Exercise description. Reading through the lines below, count those that include the string "nkFold"; the answer is that number and nothing else.

───── Information supplied ─────

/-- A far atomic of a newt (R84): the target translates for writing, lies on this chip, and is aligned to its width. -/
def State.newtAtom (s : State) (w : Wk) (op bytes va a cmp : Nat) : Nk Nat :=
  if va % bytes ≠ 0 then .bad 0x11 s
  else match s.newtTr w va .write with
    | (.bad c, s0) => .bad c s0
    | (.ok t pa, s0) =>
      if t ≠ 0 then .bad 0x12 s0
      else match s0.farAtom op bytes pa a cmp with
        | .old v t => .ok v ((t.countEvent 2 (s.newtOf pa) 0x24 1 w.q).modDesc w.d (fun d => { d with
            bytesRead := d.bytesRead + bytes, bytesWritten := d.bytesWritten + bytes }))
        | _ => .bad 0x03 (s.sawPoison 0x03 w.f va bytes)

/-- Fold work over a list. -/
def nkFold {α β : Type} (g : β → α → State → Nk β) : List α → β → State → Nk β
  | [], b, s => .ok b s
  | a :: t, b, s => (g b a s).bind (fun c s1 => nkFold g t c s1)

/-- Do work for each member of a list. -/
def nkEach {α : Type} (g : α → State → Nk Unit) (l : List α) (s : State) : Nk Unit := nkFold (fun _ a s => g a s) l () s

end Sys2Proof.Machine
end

─────
───── Information supplied ─────

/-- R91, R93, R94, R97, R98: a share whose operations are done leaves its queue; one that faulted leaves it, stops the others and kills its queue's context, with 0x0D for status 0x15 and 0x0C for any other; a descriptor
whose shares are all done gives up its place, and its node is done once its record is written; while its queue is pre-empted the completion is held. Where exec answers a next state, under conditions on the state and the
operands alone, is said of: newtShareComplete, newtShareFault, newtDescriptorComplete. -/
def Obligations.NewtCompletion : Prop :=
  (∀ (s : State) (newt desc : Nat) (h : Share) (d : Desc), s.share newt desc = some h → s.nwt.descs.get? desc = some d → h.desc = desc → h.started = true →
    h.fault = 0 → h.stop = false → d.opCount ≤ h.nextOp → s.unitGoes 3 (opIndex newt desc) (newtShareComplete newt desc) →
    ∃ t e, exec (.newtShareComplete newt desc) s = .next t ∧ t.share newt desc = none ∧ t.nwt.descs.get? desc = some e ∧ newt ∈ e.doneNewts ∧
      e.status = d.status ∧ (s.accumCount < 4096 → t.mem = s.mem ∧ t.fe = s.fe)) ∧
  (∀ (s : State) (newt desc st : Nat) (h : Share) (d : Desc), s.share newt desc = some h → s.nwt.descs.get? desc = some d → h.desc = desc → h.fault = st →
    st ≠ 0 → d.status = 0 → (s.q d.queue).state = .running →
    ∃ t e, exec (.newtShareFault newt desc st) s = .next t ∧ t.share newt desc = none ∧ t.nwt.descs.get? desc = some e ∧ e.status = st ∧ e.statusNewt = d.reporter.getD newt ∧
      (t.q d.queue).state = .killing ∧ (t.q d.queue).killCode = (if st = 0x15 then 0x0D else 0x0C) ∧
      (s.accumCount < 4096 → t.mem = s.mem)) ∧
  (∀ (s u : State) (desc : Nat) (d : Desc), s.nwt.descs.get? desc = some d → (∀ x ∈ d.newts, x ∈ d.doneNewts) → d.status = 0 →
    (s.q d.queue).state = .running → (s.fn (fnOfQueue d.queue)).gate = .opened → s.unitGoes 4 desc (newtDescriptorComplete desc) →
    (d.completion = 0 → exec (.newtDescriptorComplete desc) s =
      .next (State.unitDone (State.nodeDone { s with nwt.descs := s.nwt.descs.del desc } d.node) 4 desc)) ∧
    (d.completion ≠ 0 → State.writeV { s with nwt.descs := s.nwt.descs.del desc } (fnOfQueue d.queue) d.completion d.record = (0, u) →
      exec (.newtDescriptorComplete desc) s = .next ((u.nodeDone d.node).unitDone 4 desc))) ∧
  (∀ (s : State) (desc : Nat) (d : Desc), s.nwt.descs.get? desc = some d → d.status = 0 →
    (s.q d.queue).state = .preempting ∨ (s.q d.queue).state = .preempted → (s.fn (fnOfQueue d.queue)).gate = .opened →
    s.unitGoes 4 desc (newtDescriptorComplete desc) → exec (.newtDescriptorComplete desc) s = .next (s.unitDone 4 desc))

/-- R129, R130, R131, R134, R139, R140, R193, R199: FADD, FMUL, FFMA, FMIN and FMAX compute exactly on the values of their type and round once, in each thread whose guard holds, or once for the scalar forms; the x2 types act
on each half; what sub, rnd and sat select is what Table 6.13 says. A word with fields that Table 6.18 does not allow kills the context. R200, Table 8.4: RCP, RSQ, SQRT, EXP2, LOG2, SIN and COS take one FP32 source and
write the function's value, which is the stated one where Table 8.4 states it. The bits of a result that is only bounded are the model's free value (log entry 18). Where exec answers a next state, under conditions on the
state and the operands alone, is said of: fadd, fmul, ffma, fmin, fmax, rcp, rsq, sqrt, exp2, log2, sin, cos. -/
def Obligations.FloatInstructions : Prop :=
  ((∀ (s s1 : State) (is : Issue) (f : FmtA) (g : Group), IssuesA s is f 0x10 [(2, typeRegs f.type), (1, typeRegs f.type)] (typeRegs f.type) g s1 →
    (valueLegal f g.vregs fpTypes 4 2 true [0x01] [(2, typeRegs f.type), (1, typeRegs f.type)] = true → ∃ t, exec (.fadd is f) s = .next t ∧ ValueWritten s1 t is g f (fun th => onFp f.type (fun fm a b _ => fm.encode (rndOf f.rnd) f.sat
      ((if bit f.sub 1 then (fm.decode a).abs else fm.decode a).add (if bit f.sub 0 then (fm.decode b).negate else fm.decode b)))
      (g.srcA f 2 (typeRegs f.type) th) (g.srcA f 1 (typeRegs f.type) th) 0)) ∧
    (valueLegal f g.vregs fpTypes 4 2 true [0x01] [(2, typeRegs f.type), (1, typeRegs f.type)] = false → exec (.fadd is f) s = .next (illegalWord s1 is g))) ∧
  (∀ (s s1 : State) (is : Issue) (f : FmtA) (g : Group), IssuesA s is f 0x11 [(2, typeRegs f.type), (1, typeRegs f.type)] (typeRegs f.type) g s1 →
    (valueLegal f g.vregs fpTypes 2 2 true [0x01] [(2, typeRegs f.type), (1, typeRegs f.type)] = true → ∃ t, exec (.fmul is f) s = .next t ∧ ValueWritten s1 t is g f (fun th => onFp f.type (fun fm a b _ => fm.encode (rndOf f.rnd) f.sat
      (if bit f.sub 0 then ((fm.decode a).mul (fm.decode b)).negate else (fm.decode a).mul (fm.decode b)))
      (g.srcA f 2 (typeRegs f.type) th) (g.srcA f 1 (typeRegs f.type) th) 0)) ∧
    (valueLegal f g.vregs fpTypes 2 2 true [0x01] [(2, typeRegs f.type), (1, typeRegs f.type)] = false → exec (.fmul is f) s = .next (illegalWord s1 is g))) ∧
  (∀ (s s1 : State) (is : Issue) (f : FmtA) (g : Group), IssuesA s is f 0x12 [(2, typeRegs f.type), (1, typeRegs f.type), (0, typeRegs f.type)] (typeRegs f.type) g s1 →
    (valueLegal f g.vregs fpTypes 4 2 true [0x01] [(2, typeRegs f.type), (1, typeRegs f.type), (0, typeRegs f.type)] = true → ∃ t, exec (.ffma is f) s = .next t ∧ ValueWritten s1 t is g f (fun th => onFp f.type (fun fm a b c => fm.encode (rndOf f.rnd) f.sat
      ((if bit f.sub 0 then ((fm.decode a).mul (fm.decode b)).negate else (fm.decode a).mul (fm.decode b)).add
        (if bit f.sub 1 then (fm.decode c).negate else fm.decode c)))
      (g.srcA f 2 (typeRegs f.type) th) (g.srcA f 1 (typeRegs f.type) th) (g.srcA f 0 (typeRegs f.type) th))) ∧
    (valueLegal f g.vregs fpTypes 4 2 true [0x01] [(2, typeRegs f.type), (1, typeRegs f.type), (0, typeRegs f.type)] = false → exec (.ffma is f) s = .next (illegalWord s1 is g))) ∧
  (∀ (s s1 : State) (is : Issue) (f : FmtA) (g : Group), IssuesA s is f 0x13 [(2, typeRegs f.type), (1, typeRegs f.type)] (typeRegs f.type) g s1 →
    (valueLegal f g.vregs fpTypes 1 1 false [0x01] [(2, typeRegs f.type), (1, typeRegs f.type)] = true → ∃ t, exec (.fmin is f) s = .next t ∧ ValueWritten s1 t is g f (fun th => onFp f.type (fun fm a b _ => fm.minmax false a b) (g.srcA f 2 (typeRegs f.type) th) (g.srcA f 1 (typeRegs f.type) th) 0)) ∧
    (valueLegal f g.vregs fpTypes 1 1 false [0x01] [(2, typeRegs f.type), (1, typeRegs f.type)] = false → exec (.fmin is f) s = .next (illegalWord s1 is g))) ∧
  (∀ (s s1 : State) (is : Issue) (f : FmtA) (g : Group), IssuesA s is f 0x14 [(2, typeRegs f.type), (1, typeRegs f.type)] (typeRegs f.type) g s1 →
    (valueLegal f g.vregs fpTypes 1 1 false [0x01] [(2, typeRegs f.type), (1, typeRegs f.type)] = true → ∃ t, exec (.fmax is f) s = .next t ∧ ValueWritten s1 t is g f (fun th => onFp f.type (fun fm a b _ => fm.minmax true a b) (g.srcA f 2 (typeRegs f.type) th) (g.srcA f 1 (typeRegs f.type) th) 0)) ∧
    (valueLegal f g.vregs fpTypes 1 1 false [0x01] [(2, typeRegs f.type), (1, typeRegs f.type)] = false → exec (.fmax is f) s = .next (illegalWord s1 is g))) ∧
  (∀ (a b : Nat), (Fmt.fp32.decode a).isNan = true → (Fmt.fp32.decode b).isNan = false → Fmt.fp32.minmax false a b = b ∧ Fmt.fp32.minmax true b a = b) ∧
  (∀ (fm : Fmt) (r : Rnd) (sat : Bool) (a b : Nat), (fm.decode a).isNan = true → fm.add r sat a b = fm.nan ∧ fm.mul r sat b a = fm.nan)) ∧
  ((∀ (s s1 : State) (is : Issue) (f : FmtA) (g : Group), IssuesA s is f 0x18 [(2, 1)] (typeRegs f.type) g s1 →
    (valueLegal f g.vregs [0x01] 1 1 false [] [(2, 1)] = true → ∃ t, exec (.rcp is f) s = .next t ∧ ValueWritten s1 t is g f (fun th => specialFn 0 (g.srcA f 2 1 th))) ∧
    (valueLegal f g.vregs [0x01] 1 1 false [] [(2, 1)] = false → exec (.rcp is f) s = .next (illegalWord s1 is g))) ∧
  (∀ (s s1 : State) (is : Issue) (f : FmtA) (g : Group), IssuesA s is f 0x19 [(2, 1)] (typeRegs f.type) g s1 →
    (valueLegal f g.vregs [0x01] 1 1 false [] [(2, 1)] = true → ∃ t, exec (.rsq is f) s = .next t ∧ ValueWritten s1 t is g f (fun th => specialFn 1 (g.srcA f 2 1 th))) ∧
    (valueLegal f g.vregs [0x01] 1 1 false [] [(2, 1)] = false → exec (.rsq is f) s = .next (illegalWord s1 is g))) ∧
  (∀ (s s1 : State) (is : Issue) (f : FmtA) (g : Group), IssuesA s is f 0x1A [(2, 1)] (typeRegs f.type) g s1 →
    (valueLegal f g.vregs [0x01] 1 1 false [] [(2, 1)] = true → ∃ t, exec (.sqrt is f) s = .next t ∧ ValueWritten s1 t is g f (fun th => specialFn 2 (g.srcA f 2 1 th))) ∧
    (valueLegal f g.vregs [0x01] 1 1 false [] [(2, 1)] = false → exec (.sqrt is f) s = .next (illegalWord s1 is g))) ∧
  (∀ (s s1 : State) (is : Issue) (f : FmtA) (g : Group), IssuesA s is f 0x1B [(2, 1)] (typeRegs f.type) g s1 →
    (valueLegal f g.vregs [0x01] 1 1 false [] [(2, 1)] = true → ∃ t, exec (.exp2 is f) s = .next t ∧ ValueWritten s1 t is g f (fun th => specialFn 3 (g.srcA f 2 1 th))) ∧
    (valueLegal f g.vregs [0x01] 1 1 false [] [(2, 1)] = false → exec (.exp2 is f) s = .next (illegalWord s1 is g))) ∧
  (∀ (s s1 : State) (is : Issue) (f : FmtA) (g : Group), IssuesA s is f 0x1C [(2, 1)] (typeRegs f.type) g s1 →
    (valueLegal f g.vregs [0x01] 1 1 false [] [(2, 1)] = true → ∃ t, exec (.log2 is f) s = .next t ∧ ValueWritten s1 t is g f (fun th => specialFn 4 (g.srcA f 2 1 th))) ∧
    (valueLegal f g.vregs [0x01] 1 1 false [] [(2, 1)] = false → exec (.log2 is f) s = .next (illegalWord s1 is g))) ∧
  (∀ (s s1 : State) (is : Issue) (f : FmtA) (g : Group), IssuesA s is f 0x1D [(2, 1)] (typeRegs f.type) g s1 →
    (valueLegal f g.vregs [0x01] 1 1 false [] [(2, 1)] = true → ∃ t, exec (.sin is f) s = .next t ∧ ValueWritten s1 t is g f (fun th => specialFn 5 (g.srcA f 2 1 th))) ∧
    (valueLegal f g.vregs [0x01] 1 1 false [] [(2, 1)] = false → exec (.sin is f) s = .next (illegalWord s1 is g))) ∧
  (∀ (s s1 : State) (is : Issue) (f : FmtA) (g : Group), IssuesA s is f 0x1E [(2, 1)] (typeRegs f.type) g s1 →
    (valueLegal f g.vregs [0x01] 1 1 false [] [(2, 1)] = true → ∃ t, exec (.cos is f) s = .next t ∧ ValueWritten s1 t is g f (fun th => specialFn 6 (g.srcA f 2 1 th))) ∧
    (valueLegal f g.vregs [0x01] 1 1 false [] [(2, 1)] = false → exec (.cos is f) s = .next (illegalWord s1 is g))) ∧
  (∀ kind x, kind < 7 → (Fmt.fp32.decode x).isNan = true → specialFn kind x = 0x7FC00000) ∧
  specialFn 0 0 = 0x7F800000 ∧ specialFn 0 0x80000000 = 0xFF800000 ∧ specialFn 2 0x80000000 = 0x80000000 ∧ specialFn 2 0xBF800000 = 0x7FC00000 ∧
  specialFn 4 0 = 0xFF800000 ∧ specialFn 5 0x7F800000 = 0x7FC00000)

─────

Solved exercise. 3